Jujur, aku belum bisa mencintai anakmu dengan hatiku, sampai aku tak pernah sedikitpun
cemburu saat ia menjaga Aisyah sewaktu tidur. Saat ia mencium kening Aisyah di depan
mataku. Aku tak pernah
cemburu seperti Aisyah cemburu kepadaku. Karena aku tidak benar-benar mencintai
anakmu, seperti Aisyah yang mencintainya. Aku lakukan ini semua karena aku tak ingin
engkau, orang yang
paling Aisyah cintai itu kecewa. Mas Ridho yang Aisyah cintai itu menderita karena Aisyah
koma
panjang. Ketahuilah mah, untuk mengikhlaskan pernikahan suaminya dengan perempuan
lain itu
tidaklah mudah, maka itu berbangga hatilah kau mempunyai seorang menantu sempurna

seperti
Aisyah yang rela membagi cintanya dengan perempuan lain. Perempuan yang tak pernah
sama sekali mencintai anakmu.
Kini aku memilih jalanku untuk melanjutkan hubunganku dengan Farid, aku mencintainya,
Bu.
Untukmu keluargaku, maaf kalau selama ini aku.merepotkan kalian semua. Terimakasih
sudah mau
menerimaku di tengah-tengah keluarga kalian. Terimakasih atas segalanya.

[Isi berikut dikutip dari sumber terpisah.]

-- ==== Sys2Proof/Machine/Decks.lean ====
section
/-! DEFINITION. The deck controller: power, beginnings of motion, and the commands a deck takes (R2, R3, R9, R12 to R20). -/

namespace Sys2Proof.Machine

/-- A deck changed in place. -/
def State.modDeck (s : State) (d : DeckId) (f : Deck → Deck) : State := s.setDeck d (f (s.deck d))

/-- What goes with drive power (R2): the deck unanchored and still, the lens UNHOMED (R89), the mark reader's samples and mark
in progress dropped (R28, R29). -/
def State.powerOff (s : State) (d : DeckId) : State :=
  ((s.modDeck d fun k => { k with anchored := false, motion := .still, phase := none, reading := none, travel := none }).setLens d
    .unhomed).setMark d (s.mark d).powerOff

/-- The leader reading given up by a deck that leaves THREADING or IDENTIFYING by a halt or a removal (R32). -/
def State.dropLeader (s : State) (d : DeckId) : State :=
  match (s.deck d).state with
  | .threading | .identifying => s.setMark d (s.mark d).dropLeader
  | _ => s

/-- What a deck drops at a halt, a removal or the end of a rewind that switches power off (R7, R20, R23). -/
def Deck.dropMotion (k : Deck) : Deck :=
  { k with target := none, stopping := false, purpose := none, identification := none, search := none, runMetEnd := false }

/-- The pool's and the mark reader's share of what a deck drops at a halt or removal (R41, R43, R44). -/
def State.dropShares (s : State) (d : DeckId) : State :=
  (s.setPool d (s.pool d).drop.leaveRun).setMark d (s.mark d).dropSearch

/-- The rewind of a deck ends (R20). UNMOUNT: power off, SEATED, the entry released, UNMOUNTED recorded. REMOUNT: THREADING with
its forward advance, which is not a beginning of motion. -/
def State.rewindEnd (s : State) (d : DeckId) : State :=
  match (s.deck d).purpose with
  | some .unmount =>
    let s := (s.modDeck d fun k => { k.dropMotion with state := .seated }).powerOff d
    (s.releaseDeck d).modDeck d fun k => k.recordEvent .unmounted
  | some .remount =>
    s.modDeck d fun k => { k with
      state := .threading, purpose := none, identification := some .remount, phase := some .advance, leaderTravel := 0
      motion := .moving }
  | none => s

/-- The motion of a deck's state begins (R3, R9, R20): a threading with its rewind phase where film is in the gate, else with
its forward advance; a rewind with no film in the gate ends at once. -/
def State.motionBegins (s : State) (d : DeckId) : State :=
  let film := (s.sensors d).filmInGate
  match (s.deck d).state with
  | .threading =>
    s.modDeck d fun k => { k with
      motion := .moving
      phase := some (if film then .rewind else .advance)
      leaderTravel := if film then k.leaderTravel else 0 }
  | .rewinding =>
    let s := s.modDeck d fun k => { k with motion := .moving }
    if film then s else s.rewindEnd d
  | .shuttling | .indexing | .searching => s.modDeck d fun k => { k with motion := .moving }
  | .empty | .seated | .identifying | .ready | .halted => s

/-- A beginning of motion (R3): deferred while HOLD applies to the deck. -/
def State.beginMotion (s : State) (d : DeckId) : State :=
  if s.holdApplies d then s.modDeck d fun k => { k with motion := .deferred } else s.motionBegins d

/-- A record named for the watch of a shuttle (R43): its seen flag begins set if it is the found record, which is then
dropped. -/
def PoolDeck.watch (q : PoolDeck) (frame : Option Nat) : PoolDeck :=
  { q with
    watched := frame.map fun n => ⟨n, q.found == some n⟩
    found := none }

/-- The pool's answer to an arrival (R43). -/
def PoolDeck.confirms (q : PoolDeck) : Bool :=
  match q.watched with
  | none => false
  | some w => w.seen || q.crossing.any fun x => x.frame == w.frame && x.matched

/-- The arrival of a deck as it reaches the scheduler: the frame watched, and whether the arrival is confirmed (R43). -/
structure Arrived where
  confirmed : Bool
deriving DecidableEq, Repr

/-- The watched record dropped with an arrival (R43). -/
def State.answerArrival (s : State) (d : DeckId) : State × Arrived :=
  (s.setPool d { s.pool d with watched := none }, ⟨(s.pool d).confirms⟩)

/-- The counter lies within the arrival band of a target (R12, R13). -/
def inBand (counter target : Nat) : Bool := decide (distance counter target ≤ Config.arrivalBand)

/-- A shuttle command with the record it names (R12, R14, R43). The second part is the arrival taken at once. -/
def State.shuttle (s : State) (d : DeckId) (target : Nat) (frame : Option Nat) : State × Option Arrived :=
  let k := s.deck d
  match k.state with
  | .ready =>
    let s := s.setPool d ((s.pool d).watch frame)
    if inBand k.counter target then
      let r := s.answerArrival d
      (r.1, some r.2)
    else
      ((s.modDeck d fun k => { k with state := .shuttling, target := some target, stopping := false }).beginMotion d, none)
  | .shuttling =>
    ((s.setPool d ((s.pool d).watch frame)).modDeck d fun k => { k with target := some target, stopping := false }, none)
  | .empty | .seated | .threading | .identifying | .indexing | .searching | .rewinding | .halted => (s, none)

/-- A deck at rest in READY after a motion (R13, R15 to R17). -/
def State.toReady (s : State) (d : DeckId) : State :=
  (s.modDeck d fun k => { k with
    state := .ready, target := none, stopping := false, search := none, motion := .still, runMetEnd := false
    travel := none }).setPool d
    (s.pool d).leaveRun

/-- A stop command (R15): target and legs dropped, with the watched and search records (R43, R44); a deferred motion returns
the deck to READY at once, which the second part says. The watched record goes at the command and not at the rest, which R43
leaves open (log 43). -/
def State.stop (s : State) (d : DeckId) : State × Bool :=
  let k := s.deck d
  match k.state with
  | .shuttling | .indexing | .searching =>
    let s := (s.setPool d { s.pool d with watched := none, searchRecord := none }).setMark d (s.mark d).dropSearch
    if k.motion = .deferred then (s.toReady d, true)
    else (s.modDeck d fun k => { k with target := none, search := none, stopping := true }, false)
  | .empty | .seated | .threading | .identifying | .ready | .rewinding | .halted => (s, false)

/-- COMPLETE set on the deck's entry (R16, R56). -/
def State.setComplete (s : State) (d : DeckId) : State :=
  match s.entryOf d with
  | some k => s.setEntry k { s.entry k with complete := true }
  | none => s

/-- An index run command (R16). The second part says that the run ended at once because the film end already shows. -/
def State.indexRun (s : State) (d : DeckId) : State × Bool :=
  if (s.deck d).state = .ready then
    if (s.sensors d).filmEnd then (s.setComplete d, true)
    else
      let extent := (s.entryOf d).map fun k => (s.entry k).extent
      let s := s.setPool d { s.pool d with runExtent := extent, exhausted := false }
      ((s.modDeck d fun k => { k with state := .indexing, stopping := false, runMetEnd := false }).beginMotion d, false)
  else (s, false)

/-- A search command for a target position and record (R17, R44). -/
def State.searchFor (s : State) (d : DeckId) (target frame : Nat) : State :=
  if (s.deck d).state = .ready then
    let low := target - s.params.span
    let high := min (target + s.params.span) Config.maxPosition
    let s := s.setPool d { s.pool d with searchRecord := some frame, found := none }
    let s := s.setMark d { s.mark d with searchReference := some (target : Int), searchCandidate := none }
    (s.modDeck d fun k => { k with
      state := .searching, stopping := false, search := some ⟨(low : Nat), (high : Nat), false⟩ }).beginMotion d
  else s

/-- What comes of film coming to rest, or of a motion ended (R10, R13, R15, R16, R17). A search completed carries the low and the
high end of the span it covered. -/
inductive RestReport where
  | none
  | arrived (a : Arrived)
  | atRest
  | filmEnd
  | searched (low high : Int)
  | identified (r : Reading)
deriving DecidableEq, Repr

/-- The film of a deck rests without leaving its state: what follows sets out from rest (R13). -/
def State.restInPlace (s : State) (d : DeckId) : State := s.modDeck d fun k => { k with travel := none }

/-- The high end of leg 2 is reached (R17): the counter lies no further below it than the arrival band of R13 (log 30). A high
end that a correction has moved past the last position is met there. -/
def SearchLegs.atHighEnd (l : SearchLegs) (counter : Nat) : Bool :=
  decide (min l.high Config.maxPosition ≤ (counter : Int) + Config.arrivalBand)

/-- The film comes to rest in a state with motion. A shuttle outside its band makes a further approach (R13); a stop leads to
READY (R15), at the film end as R16 states; a search ends at the high end of its leg 2 and goes on short of it (R17, log 30); an
identification is handed over (R10). -/
def State.rest (s : State) (d : DeckId) : State × RestReport :=
  let k := s.deck d
  if k.motion = .moving then
    match k.state with
    | .shuttling =>
      if k.stopping then (s.toReady d, .atRest)
      else
        match k.target with
        | some target =>
          if inBand k.counter target then
            let r := (s.toReady d).answerArrival d
            (r.1, .arrived r.2)
          else (s.restInPlace d, .none)
        | none => (s.restInPlace d, .none)
    | .indexing => if k.stopping then (s.toReady d, if k.runMetEnd then .filmEnd else .atRest) else (s, .none)
    | .searching =>
      if k.stopping then (s.toReady d, .atRest)
      else
        match k.search with
        | some l =>
          if l.leg2 = true ∧ l.atHighEnd k.counter = true then (s.toReady d, .searched l.low l.high)
          else (s.restInPlace d, .none)
        | none => (s.restInPlace d, .none)
    | .identifying =>
      match k.reading with
      | some r => (s, .identified r)
      | none => (s, .none)
    | .empty | .seated | .threading | .ready | .rewinding | .halted => (s, .none)
  else (s, .none)

/-- A deck whose identification the catalogue has resolved (R11): READY, the outcome written, MOUNTED recorded. -/
def Deck.mounted (k : Deck) (o : MountOutcome) : Deck :=
  ({ k with
    state := .ready, identification := none, stopping := false, motion := .still, reading := none, travel := none
    lastMount := some o }).recordEvent .mounted

/-- An identification carried through (R10, R11, R50, R52): the crossing set is built when the deck enters READY (R41). -/
def State.identify (s : State) (d : DeckId) (r : Reading) : State :=
  let x := s.resolve d (s.deck d).identification r
  (x.1.modDeck d fun k => k.mounted x.2).rebuildCrossing d

/-- The reference mark (R10): the counter counts from its leading edge, the deck is anchored and takes a stop. -/
def Deck.takeReference (k : Deck) (p : Nat) (r : Reading) : Deck :=
  { k with counter := k.counter - p, anchored := true, stopping := true, reading := some r }

/-- The opening mark (R9, R10): IDENTIFYING, with the leader travel counted afresh. -/
def Deck.takeOpening (k : Deck) : Deck := { k with state := .identifying, phase := none, leaderTravel := 0 }

end Sys2Proof.Machine
end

Aisyah, Ridho, tolong jaga anakku. Allah telah mempersatukan kalian bertiga tanpa adanya
penghalang. Tolong rahasiakan siapa Ibu kandungnya. Jika tiba saatnya, insya Allah aku
akan datang melihat keadaan anakku.
Terimakasih atas semuanya.
Wassalam.
Begitulah surat yang ditulis Risma kepada kami. Perasaan sedih masih menyelimuti kami
karena ditinggal pergi oleh Risma.
Tapi setelah kejadian itu, Ibu mertuaku pun meminta maaf kepadaku atas perlakuannya
terhadapku kemarin.
"Tanpa Ibu meminta maaf, aku sudah ikhlas memaafkanmu, Bu".

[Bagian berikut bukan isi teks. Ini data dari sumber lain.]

-- ==== Sys2Proof/Machine/MarkEvents.lean ====
section
/-! DEFINITION. Samples and edges of the mark sensor (R28 to R31). -/

namespace Sys2Proof.Machine

/-- An opening edge (R29): a mark in progress with the direction of the last count, or forward, at the counter value. -/
def State.openMark (s : State) (d : DeckId) : State :=
  let m := s.mark d
  s.setMark d { m with inProgress := some ⟨m.lastDirection.getD .forward, 0, (s.deck d).counter⟩ }

/-- A leader mark (R31 to R33), with what the deck makes of the report (R9, R10). -/
def State.leaderMark (s : State) (d : DeckId) (c : WidthClass) (p : Nat) : State :=
  let r := (s.mark d).readLeader c p
  let s := s.setMark d r.1
  match r.2 with
  | .none => s
  | .opening => s.modDeck d Deck.takeOpening
  | .reference pos reading => s.modDeck d fun k => k.takeReference pos reading

/-- Where an ended mark goes (R31). -/
def State.deliverMark (s : State) (d : DeckId) (dir : Direction) (c : WidthClass) (p : Nat) : State × MarkReport :=
  match (s.deck d).state with
  | .threading =>
    if (s.deck d).phase = some .advance ∧ dir = .forward then (s.leaderMark d c p, .none) else (s, .none)
  | .identifying => if dir = .forward then (s.leaderMark d c p, .none) else (s, .none)
  | .ready | .shuttling | .indexing | .searching =>
    match s.entryOf d, c with
    | some k, .mark cls => s.matchMark d k cls p
    | _, _ => (s, .none)
  | .empty | .seated | .rewinding | .halted => (s, .none)

/-- What the scheduler makes of the pool's report (R39, R151). -/
def State.markReported (s : State) (d : DeckId) : MarkReport → State
  | .none => s
  | .newRecord frame pos => (s.recordReported d frame pos).settle
  | .exhausted => (s.poolExhausted d).settle

/-- A closing edge (R29, R30, R31): the mark ends, is counted by its class, and goes where its deck's state sends it; the
crossing set is then brought up to date (R41, log 10). -/
def State.closeMark (s : State) (d : DeckId) : State :=
  match (s.mark d).inProgress with
  | none => s
  | some m =>
    let c := classify s.params m.travel
    let p := match m.direction with
      | .forward => m.opening
      | .backward => (s.deck d).counter
    let s := s.setMark d (Mark.countClass { s.mark d with inProgress := none } c)
    let r := s.deliverMark d m.direction c p
    (r.1.updateCrossing d).markReported d r.2

/-- An edge accepted (R28): the accepted level takes the new value, and a mark opens or closes. -/
def State.acceptLevel (s : State) (d : DeckId) (level : Bool) : State :=
  let s := s.setMark d { s.mark d with accepted := some level, candidate := false }
  if level then s.openMark d else s.closeMark d

/-- One sample (R28): the first after power goes on becomes the accepted level; a second sample of a new level is accepted. -/
def markSampled (d : DeckId) (level : Bool) (s : State) : State :=
  if s.power d then
    let m := s.mark d
    match m.accepted with
    | none => s.setMark d { m with accepted := some level }
    | some old =>
      if level = old then s.setMark d { m with candidate := false }
      else if m.candidate then s.acceptLevel d level
      else s.setMark d { m with candidate := true }
  else s

/-- An accepted edge to a level (log 6): the samples that lead to it, taken together; none where the level stands already. With
the accepted level absent the row still stands for an edge, so an opening edge opens a mark there and a closing edge is taken
as R29 takes one (log 31). -/
def markEdge (d : DeckId) (level : Bool) (s : State) : State :=
  if s.power d ∧ (s.mark d).accepted ≠ some level then s.acceptLevel d level else s

end Sys2Proof.Machine
end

Dan kini akhirnya kami hidup bahagia. Tanpa mengetahui kabar Risma selanjutnya.
Yang kami dengar adalah Risma telah menikah dan tinggal bersama Farid di luar kota.
Bagiku menjadi seorang yang sabar adalah kunci dari segalanya. Kunci untuk meraih
kemenangan.
Seperti kesabaranku dulu yang ikhlas dimadu oleh sahabatku sendiri.